Copyright © 2015 Melanie Shankle
All rights reserved.
ISBN: 978-1-4143-9748-1
CHAPTER 1
Diamonds Sometimes Really Are a Girl's Best Friend
"We'll be Friends Forever, wont we, Pooh?" asked Piglet. "Even longer," Pooh answered.
A. A. MILNE
I DROPPED OFF my daughter, Caroline, at camp for the first time ever yesterday and am in the midst of what can only be described as an emotional hangover. Perry and I helped her get her room for the week all set up, and then I hugged her good-bye as her little eyes filled with tears. At that point I basically had to sprint down the hallway without daring to cast a look back over my shoulder lest I be like Lot's wife and dissolve into a pillar of salt. Or maybe just tears.
Whatever.
Sometimes a mama likes to incorporate some Old Testament—level drama.
I managed to hold it together until I got a text from her later that night, after we'd already made the three-hour drive back to San Antonio, that read, "I'm not having fun. Please come get me," followed shortly thereafter by, "The matrices here are really hard and I can't sleep." Which confused me for a moment, because she is at soccer camp, not math camp. I felt her pain, though, because I do remember thinking that matrices were really hard back in the days when I still had to attend math classes to learn things I've never used one time in real life.

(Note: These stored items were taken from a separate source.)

-- ==== Sys2Proof/Machine/Update.lean ====
section
/-! DEFINITION. The named reads and updates of the parts of State: every operation on a port, a link, a bank, an aperture entry
or a hold goes through one of these. -/

namespace Sys2Proof.Machine

/-- The port `p`. -/
def State.port (s : State) (p : PortId) : Port := s.ports[p]

/-- The port `p` changed. What concerns its link goes through `State.modLink`. -/
def State.modPort (s : State) (p : PortId) (change : Port → Port) : State :=
  { s with ports := s.ports.set p (change (s.port p)) }

/-- The link engine of port `p`. -/
def State.link (s : State) (p : PortId) : Link := (s.port p).link

/-- The ticks due with port `p` no longer waited for (R142). -/
def releaseTicks (p : PortId) (ticks : List (BitVec 4)) : List (BitVec 4) :=
  ticks.map fun waits => waits &&& ~~~(BitVec.ofNat 4 (2 ^ p.val))

/-- The link engine of port `p` changed. Whenever its ACK-owed flag is clear afterwards, no tick waits for it (R142). -/
def State.modLink (s : State) (p : PortId) (change : Link → Link) : State :=
  let after := change (s.link p)
  { s.modPort p (fun port => { port with link := after }) with
    ticksDue := if after.ackOwed then s.ticksDue else releaseTicks p s.ticksDue }

/-- The bank engine `b`. -/
def State.bank (s : State) (b : BankId) : Bank := s.banks[b]

/-- The bank engine `b` changed. -/
def State.modBank (s : State) (b : BankId) (change : Bank → Bank) : State :=
  { s with banks := s.banks.set b (change (s.bank b)) }

/-- The aperture entry `i`. -/
def State.entry (s : State) (i : ApIndex) : ApEntry := s.apertures[i]

/-- The aperture entry `i` changed. -/
def State.modEntry (s : State) (i : ApIndex) (change : ApEntry → ApEntry) : State :=
  { s with apertures := s.apertures.set i (change (s.entry i)) }

/-- The hold entry `h`; none is FREE. -/
def State.hold (s : State) (h : HoldId) : Option Hold := s.holds[h]

/-- The hold entry `h` set. -/
def State.setHold (s : State) (h : HoldId) (entry : Option Hold) : State := { s with holds := s.holds.set h entry }

/-- The slot `k` of port `p`. -/
def State.slot (s : State) (p : PortId) (k : SlotId) : Slot := (s.port p).slots[k]

/-- The holder of tag `t` of port `p`; none is FREE. -/
def State.tagHolder (s : State) (p : PortId) (t : Tag) : Option Holder := (s.port p).tags[t]

/-- Tag `t` of port `p` made OUTSTANDING with a holder, or FREE (R60). -/
def State.setTag (s : State) (p : PortId) (t : Tag) (holder : Option Holder) : State :=
  s.modPort p fun port => { port with tags := port.tags.set t holder }

/-- The event and fault unit changed. -/
def State.modFaults (s : State) (change : FaultUnit → FaultUnit) : State := { s with faults := change s.faults }

/-- The management sequencer and SPI port changed. -/
def State.modMgmt (s : State) (change : Mgmt → Mgmt) : State := { s with mgmt := change s.mgmt }

/-- The device state set. -/
def State.setDevice (s : State) (device : DevState) : State := { s with device := device }

/-- The next place in the order of R1 is used up. -/
def State.nextPlace (s : State) : State := { s with order := s.order + 1 }

/-- The ports in the order P0 to P3. -/
def allPorts : List PortId := [0, 1, 2, 3]

/-- The banks in the order B0 to B7. -/
def allBanks : List BankId := [0, 1, 2, 3, 4, 5, 6, 7]

/-- The slots in the order S0 to S7. -/
def allSlots : List SlotId := [0, 1, 2, 3, 4, 5, 6, 7]

/-- The hold ids in ascending order. -/
def allHolds : List HoldId := List.finRange 16

/-- Every bank changed alike. -/
def State.mapBanks (s : State) (change : Bank → Bank) : State := { s with banks := s.banks.map change }

end Sys2Proof.Machine
end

But then I realized she meant mattresses, not matrices. So maybe instead of focusing so much on soccer, we should spend some time at spelling camp.
Either way, she had begged to go to camp and gave me her word that she'd stay the whole time, and this was now one of those moments when I had to practice the art of tough love. Which is so easy in theory, but so hard when your baby girl is texting you little emojis with tears rolling down their cheeks. In short, I was like Ron Burgundy and in "a glass case of emotion."
I showed the texts to Perry and began to cry. But dads are generally the bad cop in these situations, so he was unsympathetic to her plight. He looked at me and said, "You're getting all worked up. She's safe, she's secure, and it's only for four nights. She can do anything for four nights."
Technically, I know he's right, but there's always that nagging thing inside me that realizes Caroline is our only child and if we screw this up, no one will come to visit us for Christmas when we're old. We don't have a backup plan, unless you count our dogs, and everyone knows that dogs are the worst gift givers at holidays.
So I texted my best friend, Gulley, who happened to be visiting her mom in College Station, which happens to be only five minutes away from Caroline's camp dorm. My texts were a flurry of all my feelings and emotions and anxieties, and finally Gulley texted back, "Can you just call me?"
I told her I could but if I heard her voice, I knew all I'd be able to do was cry. She replied, "You can just cry."
And so I did. I called her and sobbed all my fears and worries until I had nothing left but a bad case of the hiccups and her offer to go sleep in the dorm with Caroline if it would make me feel better.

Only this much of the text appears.